Permeability of cuticles of GPAT knockouts to toluidine blue. Seedlings were immersed for 2 min in 0.05% toluidine blue-O and rinsed with water.
Fig. 2.
Analysis of the lipid polyester monomer content of 7-week-old Arabidopsis plants. (A) Effect of knocking out GPAT4 and GPAT8 or overexpressing GPAT8 on major stem cutin monomers. Overexpression of GPAT4 (data not shown) gave similar results to GPAT8. (B) Effect of overexpressing the suberin-associated GPAT5 and/or the fatty acyl oxidase CYP86A1 on major stem cutin monomers. Additional lipid polyester compositions are presented in SI Fig. 8. Values are means from four experiments with 95% confidence intervals. Asterisks denote a significant difference with WT (t test, two-sided P < 0.05 at least).
Fig. 3.
Features of epidermal cells of WT and gpat mutant and overexpressor. (A–C) Cuticle of pavement cells of stems as seen by TEM. (Scale bars, 0.5 μm.) (D and E) SEM images of stomata from adaxial surface. (Scale bars, 5 μm.) (F and G) Confocal laser scanning microscopy images of stomata from abaxial surface of 5-week-old leaves stained with Nile red (one single optical section at the stomata surface, fluorescence of dye is represented in green). (Scale bars,10 μm.) (H and I) TEM images of transdermal section of stem guard cells. (Scale bars, 5 μm.) (Insets) Magnified images of outer cuticular ledges. (Scale bars, 0.5 μm.)

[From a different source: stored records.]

-- ==== Sys2Proof/Certificates/Slice0/Obligations.lean ====
section
/-! DEFINITION. The statements for the provers, chapter by chapter. -/

open Sys2Proof

open Machine Reg

/-- A step takes the command at the front of the queue and runs it with the rest; on an empty queue the block idles (log entry 8). -/
def Obligations.StepRunsTheFrontCommand : Prop :=
  (∀ (c : Instr) (rest : List Instr) (s : State), s.pending = c :: rest → Machine.step s = exec c { s with pending := rest }) ∧
  ∀ s : State, s.pending = [] → Machine.step s = .next s

/-- A well-formed command completes, from every state, and any other faults. -/
def Obligations.WellFormedCommandsComplete : Prop :=
  ∀ (i : Instr) (s : State), (i.wellFormed = true → ∃ t, exec i s = .next t) ∧ (i.wellFormed = false → exec i s = .fault .noSuchPart)

/-- No command changes what waits behind it. -/
def Obligations.CommandsKeepTheQueue : Prop :=
  ∀ (i : Instr) (s t : State), exec i s = .next t → t.pending = s.pending

/-- A step from a ready state completes, in a ready state, and takes one command off the queue. -/
def Obligations.ReadyIsKept : Prop :=
  ∀ s : State, Ready s → ∃ t, Machine.step s = .next t ∧ Ready t ∧ t.pending = s.pending.drop 1

/-- A run from a ready state serves every waiting command. -/
def Obligations.ReadyRunsToTheEnd : Prop :=
  ∀ s : State, Ready s → ∃ t, core.run s.pending.length s = .next t ∧ t.pending = []

/-- Right after reset: nothing waits, no error is held, and registers read their reset values. -/
def Obligations.ResetIsReadyWithTheResetValues : Prop :=
  Ready State.reset ∧ State.reset.pending = [] ∧
  (∀ p f i, State.reset.get p f i = f.reset p i) ∧
  (∀ p, State.reset.get p Hdr.ERR_CAPTURE_VALID = 0 ∧ State.reset.get p Hdr.ERR_COUNT_COUNT = 0 ∧
    State.reset.intStatus p = 0 ∧ State.reset.expertState p = 0) ∧
  (∀ d s, State.reset.gsrActive d s = true) ∧ (∀ d, State.reset.portState d = 0) ∧ State.reset.sessionOpen = false ∧
  State.reset.get Pg.hubGlobal HubGlobal.HUB_DEVICE_ID_PART = 0xE909 ∧
  State.reset.get Pg.recorder Recorder.EVT_RATE_BURST = 0x10 ∧ State.reset.get Pg.powerCtl PowerCtl.PWR_WAKE_EN_EN = 0x2

/-- The outcome of a write of `EXPERT_KEY` by the table of R51: the new `STATE` and the code captured. -/
def Obligations.ExpertKeyFollowsItsTable : Prop :=
  ∀ (s : State) (o : Origin) (page : Nat) (v : Word), Reaches s o page = true →
    (s.observes o = false → s.checkerDrops page 0x0F0 v.toNat = true → Completes (.expertKeyWrite o page v) s (fun t =>
      Captures s t page 0x8 o 0x0F0)) ∧
    (s.observes o = false → s.checkerDrops page 0x0F0 v.toNat = false → Completes (.expertKeyWrite o page v) s (fun t =>
      let r := keyOutcome (s.expertState page) v (s.expertHolder page = some o) (s.mayUnlock o)
      t.expertState page = r.1 ∧
      (s.expertState page = 0 ∧ r.1 ≠ 0 → t.expertHolder page = some o) ∧
      (s.expertState page ≠ 0 ∧ r.1 ≠ 0 → t.expertHolder page = s.expertHolder page) ∧
      match r.2 with
      | some code => ∃ u : State, RegsSameBut s u [fieldKey page Hdr.EXPERT_KEY_STATE 0] ∧ Captures u t page code o 0x0F0
      | none => RegsSameBut s t [fieldKey page Hdr.EXPERT_KEY_STATE 0])) ∧
    (s.observes o = true → Completes (.expertKeyWrite o page v) s (fun t =>
      t.expertState page = (if s.expertState page = 1 then 0 else s.expertState page) ∧
      (s.expertState page ≠ 1 → Captures s t page 0x4 o 0x0F0) ∧
      (s.expertState page = 1 → ∃ u w : State, RegsSameBut s u [fieldKey page Hdr.EXPERT_KEY_STATE 0] ∧
        Captures u w page 0x3 o 0x0F0 ∧ Captures w t page 0x4 o 0x0F0)))

/-- An OBSERVE session's write changes nothing but the page's error registers (R60). -/
def Obligations.ObserveSessionsOnlyRead : Prop :=
  ∀ (s : State) (page off : Nat) (v : Word), Reaches s .debug page = true → s.observes .debug = true → off < 0x1000 → off % 4 = 0 →
    s.expertState page ≠ 1 →
    Completes (oneWord .debug page off v) s (fun t =>
      Captures s t page 0x4 .debug off ∧ RegsSameBut s t (errKeys page) ∧ t.hub = s.hub ∧ t.eng = s.eng ∧ t.mem = s.mem ∧
      t.fabric = s.fabric ∧ t.crypto = s.crypto ∧ t.dbg = s.dbg ∧ t.boot = s.boot ∧ t.power = s.power)

/-- The interrupt and error registers of every page (R52, R56). -/
def Obligations.ErrorsAreCapturedCountedAndCleared : Prop :=
  ∀ (s : State) (o : Origin) (page : Nat) (v w : Word),
    (Accepts s o page 0x020 v = true → ∀ events : BitVec 16,
      Completes (.intStatusClear o page v events none) s (fun t =>
        t.get page Hdr.INT_STATUS_BLOCK =
          ((s.get page Hdr.INT_STATUS_BLOCK - (s.get page Hdr.INT_STATUS_BLOCK &&& bits v.toNat 31 16)) ||| events.toNat) % 2 ^ 16 ∧
        (bit v.toNat 0 = true → t.get page Hdr.ERR_CAPTURE_VALID = 0 ∧ t.get page Hdr.INT_STATUS_ERR_CAPTURED = 0) ∧
        (bit v.toNat 1 = true → t.get page Hdr.INT_STATUS_ERR_LOST = 0) ∧
        RegsSameBut s t [fieldKey page Hdr.INT_STATUS_BLOCK 0, fieldKey page Hdr.INT_STATUS_ERR_LOST 0,
          fieldKey page Hdr.INT_STATUS_ERR_CAPTURED 0, fieldKey page Hdr.ERR_CAPTURE_VALID 0]) ∧
      (bit v.toNat 0 = true → ∀ code word : Nat, code < 16 → word < 1024 →
        Completes (.intStatusClear o page v events (some (code, word))) s (fun t =>
          Holds t page code o (4 * word) ∧ t.get page Hdr.INT_STATUS_ERR_CAPTURED = 1))) ∧
    (Accepts s o page 0x028 v = true → Completes (.intForceWrite o page v 0) s (fun t =>
      t.get page Hdr.INT_STATUS_BLOCK = (s.get page Hdr.INT_STATUS_BLOCK ||| bits v.toNat 31 16) % 2 ^ 16 ∧
      t.get page Hdr.INT_STATUS_ERR_LOST = (s.get page Hdr.INT_STATUS_ERR_LOST ||| bits v.toNat 1 1) % 2 ∧
      t.get page Hdr.INT_STATUS_ERR_CAPTURED = (s.get page Hdr.INT_STATUS_ERR_CAPTURED ||| bits v.toNat 0 0) % 2)) ∧
    (Accepts s o page 0x020 w = true → Accepts s o page 0x028 v = true → Completes (.intForceWrite o page v w) s (fun t =>
      t.get page Hdr.INT_STATUS_BLOCK = ((s.get page Hdr.INT_STATUS_BLOCK -
        (s.get page Hdr.INT_STATUS_BLOCK &&& bits w.toNat 31 16)) ||| bits v.toNat 31 16) % 2 ^ 16)) ∧
    (Reaches s o page = true → ∀ ask : Bool,
      Completes (.errCountRead o page ask none) s (fun t =>
        t.get page Hdr.ERR_COUNT_COUNT = (if s.peekOf o ask then s.get page Hdr.ERR_COUNT_COUNT else 0) ∧
        t.hub.readData = [BitVec.ofNat 32 (s.get page Hdr.ERR_COUNT_COUNT % 65536)]) ∧
      (∀ code : Nat, s.peekOf o ask = false → Completes (.errCountRead o page ask (some code)) s (fun t =>
        t.get page Hdr.ERR_COUNT_COUNT = 1 ∧ t.hub.readData = [BitVec.ofNat 32 (s.get page Hdr.ERR_COUNT_COUNT % 65536)])))

/-- Word requests (R41, R42, R61). -/
def Obligations.RequestsReachPagesOrAreRecorded : Prop :=
  ∀ (s : State) (o : Origin) (page : Nat) (v : Word),
    (Accepts s o page 0x024 v = true → Completes (oneWord o page 0x024 v) s (fun t =>
      t.get page Hdr.INT_ENABLE_BLOCK = bits v.toNat 31 16 ∧ t.get page Hdr.INT_ENABLE_ERR_LOST = bits v.toNat 1 1 ∧
      t.get page Hdr.INT_ENABLE_ERR_CAPTURED = bits v.toNat 0 0 ∧
      RegsSameBut s t [fieldKey page Hdr.INT_ENABLE_BLOCK 0, fieldKey page Hdr.INT_ENABLE_ERR_LOST 0,
        fieldKey page Hdr.INT_ENABLE_ERR_CAPTURED 0])) ∧
    (Reaches s o page = true → s.expertState page ≠ 1 → ∀ (off : Nat) (be : BitVec 4), off < 0x1000 → off % 4 = 0 → be ≠ 0xF →
      Completes (.registerWrite o (page * 4096 + off) [{ data := v, be := be }]) s (fun t => Captures s t page 0x5 o off)) ∧
    (Reaches s o page = true → ∀ (ask : Bool) (be : List (BitVec 4)),
      Completes (.registerRead o (page * 4096 + 0x024) 1 ask be) s (fun t =>
        t.hub.readEnables = (if o = .pcie then (be ++ [0xF]).take 1 else [0xF]) ∧
        t.hub.readData = [BitVec.ofNat 32 (s.get page Hdr.INT_ENABLE_ERR_CAPTURED % 2 + s.get page Hdr.INT_ENABLE_ERR_LOST % 2 * 2 +
          s.get page Hdr.INT_ENABLE_BLOCK % 65536 * 65536)] ∧ t.hub.completion = .sc ∧ RegsSameBut s t [])) ∧
    (s.pathUp o = true → page < 0x4000 → pageWindow page = none → (pageKind page = none ∨ s.pageOn page = false) →
      s.strictUr o = false → s.flag Pg.hubGlobal HubGlobal.HUB_ACCESS_FAULT_VALID = false → ∀ (ask : Bool) (be : List (BitVec 4)),
      Completes (oneWord o page 0x024 v) s (fun t => Faulted t o page true (pageKind page).isNone ∧ PageOnly s t Pg.hubGlobal) ∧
      Completes (.registerRead o (page * 4096 + 0x024) 1 ask be) s (fun t =>
        t.hub.readData = [if (pageKind page).isNone then 0 else 0xD0FFD0FF] ∧ Faulted t o page false (pageKind page).isNone ∧
        PageOnly s t Pg.hubGlobal)) ∧
    (Accepts s o Pg.hubGlobal 0x108 v = true → bit v.toNat 31 = true → Completes (.hubAccessFaultClear o v) s (fun t =>
      t.get Pg.hubGlobal HubGlobal.HUB_ACCESS_FAULT_VALID = 0 ∧ t.get Pg.hubGlobal HubGlobal.HUB_ACCESS_FAULT_OVERFLOW = 0))

/-- Indirect access over I²C (R63, R64). -/
def Obligations.IndirectAccessFollowsItsRules : Prop :=
  ∀ (s : State) (c : Byte) (bytes : List (BitVec 3 × Byte)),
    (∀ (i : BitVec 3) (b : Byte), let u := s.iaIndex [(i, b)]
      (i.toNat < 4 → u.hub.iaData = s.hub.iaData ∧ ∀ k < 4, bits u.hub.iaAddr.toNat (8 * k + 7) (8 * k) =
        if k = i.toNat then b.toNat else bits s.hub.iaAddr.toNat (8 * k + 7) (8 * k)) ∧
      (4 ≤ i.toNat → u.hub.iaAddr = s.hub.iaAddr ∧ ∀ k < 4, bits u.hub.iaData.toNat (8 * k + 7) (8 * k) =
        if k + 4 = i.toNat then b.toNat else bits s.hub.iaData.toNat (8 * k + 7) (8 * k))) ∧
    (s.i2cUp = true → s.hub.iaOp = none → let u := s.iaIndex bytes
      (∀ i : Instr, i = .iaCmdRead bytes c ∨ i = .iaCmdWrite bytes c →
        (bit c.toNat 0 ≠ bit c.toNat 1 → Completes i s (fun t => t.hub.iaAddr = u.hub.iaAddr ∧ t.hub.iaData = u.hub.iaData ∧
          t.hub.iaFault = false ∧ t.hub.iaDenied = false ∧ t.hub.nack = false ∧ t.regs = s.regs ∧
          t.hub.iaCmd.toNat = c.toNat % 16 ∧
          t.hub.iaOp = some { write := bit c.toNat 1, peek := bit c.toNat 2, autoInc := bit c.toNat 3 })) ∧
        (bit c.toNat 0 = true → bit c.toNat 1 = true → Completes i s (fun t =>
          t.hub.iaOp = none ∧ t.hub.iaDenied = true ∧ t.hub.iaAddr = u.hub.iaAddr ∧ t.hub.iaData = u.hub.iaData)) ∧
        (bit c.toNat 0 = false → bit c.toNat 1 = false → Completes i s (fun t =>
          t.hub.iaOp = none ∧ t.hub.iaDenied = s.hub.iaDenied ∧ t.hub.iaFault = s.hub.iaFault ∧ t.hub.iaAddr = u.hub.iaAddr))) ∧
      Completes (.iaStatWrite c) s (fun t => t.hub.iaFault = (s.hub.iaFault && !(bit c.toNat 1)) ∧
        t.hub.iaDenied = (s.hub.iaDenied && !(bit c.toNat 2)) ∧ t.hub.iaOp = none ∧ t.regs = s.regs)) ∧
    (s.i2cUp = false ∨ s.hub.iaOp ≠ none → ∀ i : Instr, i = .iaCmdRead bytes c ∨ i = .iaCmdWrite bytes c ∨ i = .iaStatWrite c →
      Completes i s (fun t => t = { s with hub := { s.hub with nack := true } })) ∧
    (∀ op : IaOp, s.hub.iaOp = some op →
      (0x3FFFFFF < s.hub.iaAddr.toNat / 4 * 4 → Completes .iaAccessDone s (fun t =>
        t.hub.iaOp = none ∧ t.hub.iaFault = true ∧ t.hub.iaData = (if op.write then s.hub.iaData else 0) ∧
        t.hub.iaAddr = (if op.autoInc then s.hub.iaAddr + 4 else s.hub.iaAddr) ∧ t.regs = s.regs)) ∧
      (s.hub.iaAddr.toNat / 4 * 4 ≤ 0x3FFFFFF → op.write = false → Completes .iaAccessDone s (fun t =>
        let r := s.busRead .i2c (s.hub.iaAddr.toNat / 4 * 4) op.peek
        t.hub.iaOp = none ∧ t.hub.iaData = r.data ∧ t.regs = r.st.regs ∧
        t.hub.iaAddr = (if op.autoInc then r.st.hub.iaAddr + 4 else r.st.hub.iaAddr))) ∧
      (s.hub.iaAddr.toNat / 4 * 4 ≤ 0x3FFFFFF → op.write = true → Completes .iaAccessDone s (fun t =>
        let r := s.busWrite .i2c (s.hub.iaAddr.toNat / 4 * 4) s.hub.iaData
        t.hub.iaOp = none ∧ t.regs = r.st.regs ∧ t.hub.iaDenied = (r.st.hub.iaDenied || r.denied) ∧
        t.hub.iaFault = (r.st.hub.iaFault || r.off))))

gpat4/gpat8 Cutin Mutants Show Increased Water Loss, Susceptibility to Pathogens, and Altered Stomata Structure.
The gpat4/gpat8 plants grew more slowly than WT plants (SI Fig. 9), and both initial (5–30 min) and steady-state (>30 min) water-loss rates (21) for rosettes were 4-fold greater for gpat4/gpat8 compared with WT (Fig. 4). Because the load and composition of total cuticular waxes were similar between mutant and WT (SI Fig. 7), the increased water loss in the gpat4/gpat8 plants cannot be attributed to waxes per se. Also, gpat4/gpat8 displayed an increased sensitivity to the necrotrophic fungal pathogen Alternaria brassicicola (Fig. 5).
Fig. 4.
Water loss of excised rosettes in the dark. Rosettes were excised in the middle of the night period and immediately weighed in the dark every 10 min. Values are means for six rosettes. Error bars are 95% confidence intervals. Experiment was repeated twice with different overexpressor lines and gave similar results.
Fig. 5.
Susceptibility of GPAT KO and overexpressors to A. brassicicola. (A) Symptom developments in the WT and gpat4/gpat8 KO rosette leaves 3 days after inoculation. (B) In planta-formed spores were counted 7 days after inoculation. Three batches of spores from 10 lesions were counted (mean ± SD).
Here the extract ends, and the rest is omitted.